**PROMPT:** Those lines of the data that hold the word "intro" are to be copied out.

**Stored data:**
──────
/-- Settles O42: both copy the same bytes from the same cell on, and 256 increments bring `oamAddr` back. -/
theorem oamDmaEqualsDataWrites : Obligations.OamDmaEqualsDataWrites := by
  intro s page src hr hlen
  have hwf : wellFormed (.oamdma page src) = true := beq_iff_eq.mpr hlen
  have hdma : exec (.oamdma page src) s = .next (copyToOam src s.clearReply) :=
    (exec_eq_perform Instr.noConfusion hwf s).trans (perform_running hr _)
  obtain ⟨u, hu, hoam, haddr⟩ := execAll_wr4 src hr
  refine ⟨_, u, hdma, hu, hoam, ?_, rfl⟩
  rw [haddr, hlen]
  exact BitVec.add_zero _

end Sys2Proof.Machine

/-! # The encoding statements: the decoder and the encoder, refusals, the register bytes, the
two-write pairs, VBLANK_END, OAM-DMA, the tile query -/

namespace Sys2Proof.Machine

open Sys2Proof

/-! ### The round trip (R101 to R103) -/

/-- The model's law of each constructor, put together. -/
theorem decode_encode (i : Instr) : Laws.RoundTrip.Statement i := by
  cases i with
  | rd0 => exact Laws.RoundTrip.rd0
  | rd1 => exact Laws.RoundTrip.rd1
  | rd2 => exact Laws.RoundTrip.rd2
  | rd3 => exact Laws.RoundTrip.rd3
  | rd4 => exact Laws.RoundTrip.rd4
  | rd5 => exact Laws.RoundTrip.rd5
  | rd6 => exact Laws.RoundTrip.rd6
  | rd7 => exact Laws.RoundTrip.rd7
  | wr0 d => exact Laws.RoundTrip.wr0 d
  | wr1 d => exact Laws.RoundTrip.wr1 d
  | wr2 d => exact Laws.RoundTrip.wr2 d
  | wr3 d => exact Laws.RoundTrip.wr3 d
  | wr4 d => exact Laws.RoundTrip.wr4 d
  | wr5 d => exact Laws.RoundTrip.wr5 d
  | wr6 d => exact Laws.RoundTrip.wr6 d
  | wr7 d => exact Laws.RoundTrip.wr7 d
  | advance n => exact Laws.RoundTrip.advance n
  | oamdma page src => exact Laws.RoundTrip.oamdma page src
  | pollnmi => exact Laws.RoundTrip.pollnmi
  | reset => exact Laws.RoundTrip.reset
  | chrremap => exact Laws.RoundTrip.chrremap
  | tileq half id => exact Laws.RoundTrip.tileq half id
  | vblankStart => exact Laws.RoundTrip.vblankStart
  | vblankEnd => exact Laws.RoundTrip.vblankEnd
  | draw => exact Laws.RoundTrip.draw
  | sprite0Hit => exact Laws.RoundTrip.sprite0Hit

/-- R118's OAMDMA word, host page 2, beside any 256 bytes. -/
theorem decode_oamdma_page2 {src : List Byte} (hs : src.length = 256) :
    decode (.command ⟨0x2002#16, 0, src⟩) = .ok (.oamdma 2#8 src) :=
  decode_encode (.oamdma 2#8 src) (beq_iff_eq.mpr hs)

/-! ### The decoder by numeric fields (R101, R102) -/

theorem dataOf_eq_ofNat (w : CmdWord) : dataOf w = BitVec.ofNat 8 (w.toNat % 256) := by
  apply BitVec.eq_of_toNat_eq
  rw [dataOf_toNat, BitVec.toNat_ofNat, Nat.mod_mod]

theorem halfOf_eq_ofNat (w : CmdWord) : halfOf w = BitVec.ofNat 1 (w.toNat / 256 % 2) := by
  apply BitVec.eq_of_toNat_eq
  rw [halfOf_toNat, BitVec.toNat_ofNat, Nat.mod_mod]

theorem rwOf_eq_zero_iff (w : CmdWord) : rwOf w = 0#1 ↔ w.toNat / 2048 % 2 = 0 := by
  rw [← rwOf_toNat, ← BitVec.toNat_inj]
  rfl

/-- The register reads in the order of their indices (R102). -/
theorem busReadInstr_eq_getD {k : Nat} (hk : k < 8) :
    busReadInstr k = .ok ([Instr.rd0, .rd1, .rd2, .rd3, .rd4, .rd5, .rd6, .rd7].getD k .rd0) := by
  interval_cases k <;> rfl

/-- The register writes in the order of their indices (R102). -/
theorem busWriteInstr_eq_getD {k : Nat} (hk : k < 8) (d : Byte) :
    busWriteInstr k d = .ok ([Instr.wr0 d, .wr1 d, .wr2 d, .wr3 d, .wr4 d, .wr5 d, .wr6 d,
      .wr7 d].getD k (.wr0 d)) := by
  interval_cases k <;> rfl

section Tags

variable {c : Command}

theorem decodeCommand_read (ht : c.word.toNat / 4096 = 0) (hrw : c.word.toNat / 2048 % 2 = 0) :
    decodeCommand c = busReadInstr (c.word.toNat / 256 % 8) := by
  simp only [decodeCommand, tagOf_toNat, ht, if_pos ((rwOf_eq_zero_iff _).mpr hrw), regOf_toNat]

theorem decodeCommand_write (ht : c.word.toNat / 4096 = 0) (hrw : c.word.toNat / 2048 % 2 = 1) :
    decodeCommand c =
      busWriteInstr (c.word.toNat / 256 % 8) (BitVec.ofNat 8 (c.word.toNat % 256)) := by
  have hne : ¬ rwOf c.word = 0#1 := by rw [rwOf_eq_zero_iff, hrw]; exact Nat.one_ne_zero
  simp only [decodeCommand, tagOf_toNat, ht, if_neg hne, regOf_toNat, dataOf_eq_ofNat]

theorem decodeCommand_advance (ht : c.word.toNat / 4096 = 1) :
    decodeCommand c = .ok (.advance c.n) := by
  simp only [decodeCommand, tagOf_toNat, ht]

theorem decodeCommand_oamdma (ht : c.word.toNat / 4096 = 2) (hs : c.src.length = 256) :
    decodeCommand c = .ok (.oamdma (BitVec.ofNat 8 (c.word.toNat % 256)) c.src) := by
  have hok : sourceOk c.src = true := beq_iff_eq.mpr hs
  simp only [decodeCommand, tagOf_toNat, ht, if_pos hok, dataOf_eq_ofNat]

theorem decodeCommand_pollnmi (ht : c.word.toNat / 4096 = 3) : decodeCommand c = .ok .pollnmi := by
  simp only [decodeCommand, tagOf_toNat, ht]

theorem decodeCommand_reset (ht : c.word.toNat / 4096 = 4) : decodeCommand c = .ok .reset := by
  simp only [decodeCommand, tagOf_toNat, ht]

theorem decodeCommand_chrremap (ht : c.word.toNat / 4096 = 5) :
    decodeCommand c = .ok .chrremap := by
  simp only [decodeCommand, tagOf_toNat, ht]

theorem decodeCommand_tileq (ht : c.word.toNat / 4096 = 6) :
    decodeCommand c = .ok (.tileq (BitVec.ofNat 1 (c.word.toNat / 256 % 2))
      (BitVec.ofNat 8 (c.word.toNat % 256))) := by
  simp only [decodeCommand, tagOf_toNat, ht, halfOf_eq_ofNat, dataOf_eq_ofNat]

end Tags

/-- A step with a waiting request that does not decode rejects it (R117). -/
theorem step_rejected {s : State} {q : Request} {rest : List Request} {e : DecodeError}
    (hq : s.requests = q :: rest) (he : decodeRequest q = .error e) :
    step s = rejectRequest e { s with requests := rest } := by
  simp only [step, hq, runRequest, he]

/-! ### ADVANCE exactly to the due cycle (R130, R131) -/

/-- An ADVANCE that ends on the outstanding action's cycle fires that action and stops there. -/
theorem advanced_exactly_due {n : Nat} {s : State} (hr : s.Running)
    (hn : s.regs.cycle + n = s.regs.nextActionCycle) :
    advanced n s = fire s.regs.nextAction (arrive s) := by
  rw [advanced_fire hr hn.ge, hn, Nat.sub_self]
  refine advanced_zero (ahead_fire _ _) ?_
  rw [fire_cycle]
  exact Nat.mod_lt _ (by decide)

/-! ### The Status, Control and Mask bytes (R104 to R106) -/

theorem statusByte_lt_of_vblank_clear (l : Byte) {f : Stat} (h : f.vblank = false) :
    (statusByte l f).toNat < 128 := by
  have hover := Bool.toNat_le f.overflow
  have hhit := Bool.toNat_le f.spr0Hit
  have hblank : f.vblank.toNat = 0 := by rw [h]; rfl
  rw [statusByte_toNat]
  omega

/-- A Status read forms its value before the clear (R153). -/
theorem exec_rd2 {s : State} (hr : s.Running) :
    exec .rd2 s = .next { s with
      regs := { s.regs with
        stat := { s.regs.stat with vblank := false }, nextScroll := false, nextAddr := false }
      reply := some (.byte (statusByte s.regs.latch s.regs.stat)) } :=
  perform_running hr _

/-- A Control write with bit 6 clear stores the fields and goes on (R159). -/
theorem writeCtrl_of_masterSlave_clear {d : Byte} (hd : d.toNat / 64 % 2 = 0) (s : State) :
    writeCtrl d s = { s with
      gridValid := s.gridValid && !invalidatesGrid s.regs.ctrl d
      regs := { s.regs with ctrl := ctrlOfByte s.regs.ctrl d } } := by
  have hbit : ¬ masterSlaveBit d = true := by
    rw [masterSlaveBit_eq, decide_eq_true_iff, hd]
    exact Nat.zero_ne_one
  exact if_neg hbit

/-- The grid stays valid exactly if neither field it was built from changes (R159, R196). -/
theorem not_invalidatesGrid_iff (old : Ctrl) (d : Byte) :
    (!invalidatesGrid old d) = true ↔
      (ctrlOfByte old d).ntBase = old.ntBase ∧ (ctrlOfByte old d).bgTable = old.bgTable := by
  simp [invalidatesGrid, ctrlOfByte]

/-- The Mask fields are the byte's eight bits from the lowest up (R105). -/
theorem toNat_eq_maskOfByte (d : Byte) :
    d.toNat = (maskOfByte d).gray.toNat + 2 * (maskOfByte d).leftBg.toNat +
      4 * (maskOfByte d).leftSpr.toNat + 8 * (maskOfByte d).showBg.toNat +
      16 * (maskOfByte d).showSpr.toNat + 32 * (maskOfByte d).emphR.toNat +
      64 * (maskOfByte d).emphG.toNat + 128 * (maskOfByte d).emphB.toNat := by
  have hlt := d.isLt
  simp only [maskOfByte, BitVec.getLsbD, Nat.toNat_testBit]
  omega

/-! ### The two-write pairs (R110, R111) -/

theorem execAll_two {i j : Instr} {s t : State} (h : exec i s = .next t) :
    execAll [i, j] s = execAll [j] t := by
  rw [execAll, h]

theorem execAll_one {i : Instr} {s t : State} (h : exec i s = .next t) :
    execAll [i] s = .next t := by
  rw [execAll, h]
  rfl

/-- The first Scroll write of a pair (R164). -/
theorem exec_wr5_first {s : State} (hr : s.Running) (h : s.regs.nextScroll = false) (d : Byte) :
    exec (.wr5 d) s = .next { s with
      regs := { s.regs with latch := d, scrollX := d, nextScroll := true }, reply := none } := by
  refine perform_eq hr ?_
  simp [writeScroll, setLatch, State.withRegs, State.clearReply, h]

/-- The second Scroll write of a pair (R164). -/
theorem exec_wr5_second {s : State} (hr : s.Running) (h : s.regs.nextScroll = true) (d : Byte) :
    exec (.wr5 d) s = .next { s with
      regs := { s.regs with latch := d, scrollY := d, nextScroll := false }, reply := none } := by
  refine perform_eq hr ?_
  simp [writeScroll, setLatch, State.withRegs, State.clearReply, h]

/-- A whole Scroll pair (R111). -/
theorem execAll_scrollPair {s : State} (hr : s.Running) (h : s.regs.nextScroll = false)
    (a b : Byte) :
    execAll [.wr5 a, .wr5 b] s = .next { s with
      regs := { s.regs with latch := b, scrollX := a, scrollY := b, nextScroll := false }
      reply := none } := by
  rw [execAll_two (exec_wr5_first hr h a), execAll_one (exec_wr5_second (by exact hr) rfl b)]

/-- An Address write, first or second of its pair (R165). -/
theorem exec_wr6 {s : State} (hr : s.Running) (d : Byte) :
    exec (.wr6 d) s = .next { s with
      regs := { s.regs with
        latch := d
        vramAddr := assembleAddr s.regs.nextAddr s.regs.vramAddr d
        nextAddr := !s.regs.nextAddr }
      reply := none } :=
  perform_running hr _

theorem assembleAddr_first {second : Bool} (h : second = false) (v : VAddr) (d : Byte) :
    (assembleAddr second v d).toNat = d.toNat % 64 * 256 + v.toNat % 256 := by
  rw [h]
  exact addrHigh_toNat v d

theorem assembleAddr_second {second : Bool} (h : second = true) (v : VAddr) (d : Byte) :
    (assembleAddr second v d).toNat = v.toNat / 256 * 256 + d.toNat := by
  rw [h]
  exact addrLow_toNat v d

/-! ### The obligations -/

/-- Settles O1, by the round trip of each constructor. -/
theorem encodeThenDecodeIsIdentity : Obligations.EncodeThenDecodeIsIdentity := decode_encode

/-- Settles O3, by one equation a tag. -/
theorem everyWordDecodesByItsFields : Obligations.EveryWordDecodesByItsFields := by
  intro w n src d reg
  have hreg : reg < 8 := Nat.mod_lt _ (by decide)
  exact ⟨fun ht hrw => (decodeCommand_read ht hrw).trans (busReadInstr_eq_getD hreg),
    fun ht hrw => (decodeCommand_write ht hrw).trans (busWriteInstr_eq_getD hreg d),
    fun ht => decodeCommand_advance ht, fun ht hs => decodeCommand_oamdma ht hs,
    fun ht hs => decodeCommand_badSource ht hs, fun ht => decodeCommand_pollnmi ht,
    fun ht => decodeCommand_reset ht, fun ht => decodeCommand_chrremap ht,
    fun ht => decodeCommand_tileq ht, fun ht => decodeCommand_reserved ht⟩

/-- Settles O5: the first pass fires the action, and no cycle is left for a second. -/
theorem stepRunsTheDueAction : Obligations.StepRunsTheDueAction := by
  intro s c rest hq hc hr hn
  refine ⟨congrArg (Except.ok ∘ instrOfAction) (actionOfCode_codeOfAction _), ?_⟩
  rw [step_decoded hq hc, exec_advance, exec_instrOfAction, perform_running (by exact hr),
    advanced_exactly_due (by exact hr) (by exact hn)]
  rfl

/-- Settles O11: the value is the Status byte, and after the clear its top bit is 0. -/
theorem statusReadReportsAndClears : Obligations.StatusReadReportsAndClears := by
  intro s hr
  exact ⟨_, exec_rd2 hr, statusByte_toNat _ _, _, _, exec_rd2 (by exact hr), rfl,
    statusByte_lt_of_vblank_clear _ (by exact rfl)⟩

/-- Settles O15: bit 6 clear goes past F1, and the fields are the byte's bits. -/
theorem controlWriteDecodesTheByte : Obligations.ControlWriteDecodesTheByte := by
  intro s d hr hd
  obtain ⟨hnt, hincr, hspr, hbg, hsize, hnmi⟩ := ctrlBits_toNat d
  refine ⟨ctrlOfByte s.regs.ctrl d, s.gridValid && !invalidatesGrid s.regs.ctrl d,
    perform_eq hr (writeCtrl_of_masterSlave_clear hd _), hnt, hincr, hspr, hbg, hsize, hnmi, rfl,
    ?_⟩
  rw [Bool.and_eq_true, not_invalidatesGrid_iff]

/-- Settles O22, by the two Scroll writes and their pair. -/
theorem scrollPairBindsFirstToX : Obligations.ScrollPairBindsFirstToX := by
  refine ⟨fun s d hr => ?_, fun s a b hr h => ⟨_, execAll_scrollPair hr h a b, rfl, rfl, rfl⟩,
    fun s t u a b hr h hab ht hu htu => hab ?_⟩
  · cases h : s.regs.nextScroll with
    | false => exact ⟨_, exec_wr5_first hr h d, fun _ => ⟨rfl, rfl⟩, Bool.noConfusion⟩
    | true => exact ⟨_, exec_wr5_second hr h d, Bool.noConfusion, fun _ => ⟨rfl, rfl⟩⟩
  · obtain rfl := Host.Outcome.next.inj ((execAll_scrollPair hr h a b).symm.trans ht)
    obtain rfl := Host.Outcome.next.inj ((execAll_scrollPair hr h b a).symm.trans hu)
    exact congrArg (·.regs.scrollX) htu

/-- Settles O23: each half by the toggle. -/
theorem addressWriteReplacesHalf : Obligations.AddressWriteReplacesHalf := fun _ d hr =>
  ⟨_, exec_wr6 hr d, fun h => assembleAddr_first h _ d, fun h => assembleAddr_second h _ d⟩

/-- Settles O24: each half by the toggle, and one after the other. -/
theorem addressPairFormsThePointer : Obligations.AddressPairFormsThePointer := by
  refine ⟨fun s d hr => ⟨_, exec_wr6 hr d, fun h => ?_, fun h => ?_⟩, fun s hi lo hr h => ?_⟩
  · have hv := assembleAddr_first h s.regs.vramAddr d
    simp only [hv]
    omega
  · have hv := assembleAddr_second h s.regs.vramAddr d
    have hd := d.isLt
    simp only [hv]
    omega
  · refine ⟨_, (execAll_two (exec_wr6 hr hi)).trans (execAll_one (exec_wr6 (by exact hr) lo)), ?_,
      ?_⟩
    · have hhigh := assembleAddr_first h s.regs.vramAddr hi
      have hlow := assembleAddr_second (second := !s.regs.nextAddr) (by rw [h]; rfl)
        (assembleAddr s.regs.nextAddr s.regs.vramAddr hi) lo
      simp only [hlow, hhigh]
      omega
    · simp only [Bool.not_not, h]

/-- Settles O33: what RebuildGrid and DecodeSprites leave is the rendered state, and they change
nothing else. -/
theorem vblankEndRebuildsAndClears : Obligations.VblankEndRebuildsAndClears := by
  intro s hr hc hm
  have hexec : exec .vblankEnd s = .next (actVblankEnd s.clearReply) := perform_running hr _
  have hrendered := rendered_decodeSprites s.clearReply
  have hsame := decodeSprites_same (withBuiltGrid s.clearReply)
  rw [hexec, actVblankEnd_ok (s := s.clearReply) hr hm hc]
  generalize decodeSprites (withBuiltGrid s.clearReply) = u at hrendered hsame ⊢
  refine ⟨_, rfl, ?_, rendered_of_eq hrendered rfl rfl rfl rfl rfl rfl rfl⟩
  rw [hsame]
  rfl

/-- Settles O41, by the cells the copy reaches and those it does not. -/
theorem oamDmaCopiesThePage : Obligations.OamDmaCopiesThePage := by
  intro s page src
  refine ⟨fun hr hwf hlen => ?_, fun hlen => exec_illFormed (i := .oamdma page src)
    (beq_eq_false_iff_ne.mpr hlen) s⟩
  have hok : wellFormed (.oamdma page src) = true := beq_iff_eq.mpr hlen
  refine ⟨copyToOam src s.clearReply,
    (exec_eq_perform Instr.noConfusion hok s).trans (perform_running hr _), rfl, fun i hi => ?_,
    fun a ha => read_dmaCopy_other hwf fun i _ => ?_⟩
  · have hi' : i < src.length := hlen.symm ▸ hi
    rw [List.getElem?_eq_getElem hi']
    exact congrArg some (read_dmaCopy hwf hlen.le hi')
  · omega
──────
**YOUR SOLUTION:**
  intro s page src hr hlen
  intro w n src d reg
  intro s c rest hq hc hr hn
  intro s hr
  intro s d hr hd
  intro s hr hc hm
  intro s page src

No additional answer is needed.